Task details
Print word for word the first line of the records below and every following line through the one containing "intro haon hstage hreset htest"; print nothing else.

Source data

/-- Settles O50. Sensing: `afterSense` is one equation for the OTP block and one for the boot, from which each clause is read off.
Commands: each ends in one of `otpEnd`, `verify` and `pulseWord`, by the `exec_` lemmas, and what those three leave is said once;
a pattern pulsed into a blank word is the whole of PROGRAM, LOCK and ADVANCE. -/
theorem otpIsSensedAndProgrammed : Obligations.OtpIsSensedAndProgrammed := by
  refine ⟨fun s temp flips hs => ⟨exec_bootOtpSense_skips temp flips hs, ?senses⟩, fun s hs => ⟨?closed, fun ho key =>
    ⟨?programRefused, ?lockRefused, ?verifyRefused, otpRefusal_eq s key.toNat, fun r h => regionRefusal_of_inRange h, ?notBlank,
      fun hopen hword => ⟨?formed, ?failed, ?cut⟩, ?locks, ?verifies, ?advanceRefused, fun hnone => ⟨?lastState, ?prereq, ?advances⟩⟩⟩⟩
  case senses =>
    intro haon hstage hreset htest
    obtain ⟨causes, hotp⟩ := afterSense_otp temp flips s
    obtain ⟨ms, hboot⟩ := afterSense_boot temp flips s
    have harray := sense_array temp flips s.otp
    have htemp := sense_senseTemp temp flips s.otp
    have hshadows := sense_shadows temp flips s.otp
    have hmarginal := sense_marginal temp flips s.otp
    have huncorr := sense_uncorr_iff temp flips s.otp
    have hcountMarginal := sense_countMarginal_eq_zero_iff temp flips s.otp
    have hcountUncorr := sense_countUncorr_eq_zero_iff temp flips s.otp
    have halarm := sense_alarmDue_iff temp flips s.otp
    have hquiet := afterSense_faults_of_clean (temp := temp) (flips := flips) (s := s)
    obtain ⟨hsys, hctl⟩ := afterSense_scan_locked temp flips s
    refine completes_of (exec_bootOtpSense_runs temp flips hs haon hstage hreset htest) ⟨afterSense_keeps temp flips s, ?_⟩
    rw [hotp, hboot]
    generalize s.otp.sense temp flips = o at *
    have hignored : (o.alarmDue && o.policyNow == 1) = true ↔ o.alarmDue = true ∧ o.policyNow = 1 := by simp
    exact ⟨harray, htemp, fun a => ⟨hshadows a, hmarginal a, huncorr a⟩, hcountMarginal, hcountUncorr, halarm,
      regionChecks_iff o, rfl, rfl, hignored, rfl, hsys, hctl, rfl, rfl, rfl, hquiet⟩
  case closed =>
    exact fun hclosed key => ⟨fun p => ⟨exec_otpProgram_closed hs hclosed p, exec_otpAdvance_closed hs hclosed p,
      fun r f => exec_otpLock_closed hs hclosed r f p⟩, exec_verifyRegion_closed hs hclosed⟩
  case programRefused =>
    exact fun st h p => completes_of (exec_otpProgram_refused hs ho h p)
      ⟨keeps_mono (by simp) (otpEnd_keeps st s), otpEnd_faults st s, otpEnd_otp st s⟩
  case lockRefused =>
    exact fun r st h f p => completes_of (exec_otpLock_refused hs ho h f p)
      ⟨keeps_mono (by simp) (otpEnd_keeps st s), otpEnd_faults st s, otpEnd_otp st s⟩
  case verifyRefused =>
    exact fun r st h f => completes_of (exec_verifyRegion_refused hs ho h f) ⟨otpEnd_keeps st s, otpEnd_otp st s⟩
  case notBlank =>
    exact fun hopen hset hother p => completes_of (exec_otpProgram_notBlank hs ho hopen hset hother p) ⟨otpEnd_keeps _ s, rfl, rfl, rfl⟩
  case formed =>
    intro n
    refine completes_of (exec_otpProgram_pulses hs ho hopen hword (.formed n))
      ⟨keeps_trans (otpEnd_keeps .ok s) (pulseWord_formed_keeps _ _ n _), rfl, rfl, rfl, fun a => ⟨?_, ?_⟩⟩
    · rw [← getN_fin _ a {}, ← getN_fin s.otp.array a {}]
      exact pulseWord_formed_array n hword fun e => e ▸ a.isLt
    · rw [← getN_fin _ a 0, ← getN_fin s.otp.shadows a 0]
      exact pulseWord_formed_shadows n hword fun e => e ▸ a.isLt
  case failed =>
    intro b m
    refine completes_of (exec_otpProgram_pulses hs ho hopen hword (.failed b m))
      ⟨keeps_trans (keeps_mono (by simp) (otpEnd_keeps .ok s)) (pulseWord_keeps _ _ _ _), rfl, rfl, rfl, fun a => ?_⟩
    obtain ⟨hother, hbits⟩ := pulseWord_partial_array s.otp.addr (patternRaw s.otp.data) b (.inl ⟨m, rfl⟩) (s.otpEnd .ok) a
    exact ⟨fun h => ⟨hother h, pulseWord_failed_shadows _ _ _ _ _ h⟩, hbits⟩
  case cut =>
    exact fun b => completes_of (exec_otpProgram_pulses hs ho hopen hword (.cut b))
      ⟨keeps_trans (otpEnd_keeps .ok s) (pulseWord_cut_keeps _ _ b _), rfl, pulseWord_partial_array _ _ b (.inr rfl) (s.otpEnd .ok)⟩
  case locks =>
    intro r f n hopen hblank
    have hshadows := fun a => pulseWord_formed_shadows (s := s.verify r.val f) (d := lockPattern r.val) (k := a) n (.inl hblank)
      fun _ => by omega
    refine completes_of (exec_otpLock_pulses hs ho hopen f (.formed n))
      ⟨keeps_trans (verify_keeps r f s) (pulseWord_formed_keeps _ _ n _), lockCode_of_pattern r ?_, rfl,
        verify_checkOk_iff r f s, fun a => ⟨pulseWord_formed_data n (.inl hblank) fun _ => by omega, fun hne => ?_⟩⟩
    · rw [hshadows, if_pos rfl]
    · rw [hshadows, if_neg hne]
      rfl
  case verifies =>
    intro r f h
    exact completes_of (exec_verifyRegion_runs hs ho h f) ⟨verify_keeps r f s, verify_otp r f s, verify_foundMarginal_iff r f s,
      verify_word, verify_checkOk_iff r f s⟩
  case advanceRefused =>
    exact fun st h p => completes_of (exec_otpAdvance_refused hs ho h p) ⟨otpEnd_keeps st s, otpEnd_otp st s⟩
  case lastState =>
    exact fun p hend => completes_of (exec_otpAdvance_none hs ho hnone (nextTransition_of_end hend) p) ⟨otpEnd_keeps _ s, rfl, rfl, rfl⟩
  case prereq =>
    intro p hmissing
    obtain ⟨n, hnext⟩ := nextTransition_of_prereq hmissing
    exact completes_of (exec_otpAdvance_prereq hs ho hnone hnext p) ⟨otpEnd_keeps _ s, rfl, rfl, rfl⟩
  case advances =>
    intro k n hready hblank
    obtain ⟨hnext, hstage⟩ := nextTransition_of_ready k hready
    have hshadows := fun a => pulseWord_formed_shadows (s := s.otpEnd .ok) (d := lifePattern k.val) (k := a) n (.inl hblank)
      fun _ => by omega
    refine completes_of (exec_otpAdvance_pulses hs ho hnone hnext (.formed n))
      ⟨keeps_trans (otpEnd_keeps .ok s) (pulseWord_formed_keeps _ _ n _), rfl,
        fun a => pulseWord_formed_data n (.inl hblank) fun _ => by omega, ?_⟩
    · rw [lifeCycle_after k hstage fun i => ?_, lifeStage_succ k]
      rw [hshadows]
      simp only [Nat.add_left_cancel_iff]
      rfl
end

Task answer
/-- Settles O50. Sensing: `afterSense` is one equation for the OTP block and one for the boot, from which each clause is read off.
Commands: each ends in one of `otpEnd`, `verify` and `pulseWord`, by the `exec_` lemmas, and what those three leave is said once;
a pattern pulsed into a blank word is the whole of PROGRAM, LOCK and ADVANCE. -/
theorem otpIsSensedAndProgrammed : Obligations.OtpIsSensedAndProgrammed := by
  refine ⟨fun s temp flips hs => ⟨exec_bootOtpSense_skips temp flips hs, ?senses⟩, fun s hs => ⟨?closed, fun ho key =>
    ⟨?programRefused, ?lockRefused, ?verifyRefused, otpRefusal_eq s key.toNat, fun r h => regionRefusal_of_inRange h, ?notBlank,
      fun hopen hword => ⟨?formed, ?failed, ?cut⟩, ?locks, ?verifies, ?advanceRefused, fun hnone => ⟨?lastState, ?prereq, ?advances⟩⟩⟩⟩
  case senses =>
    intro haon hstage hreset htest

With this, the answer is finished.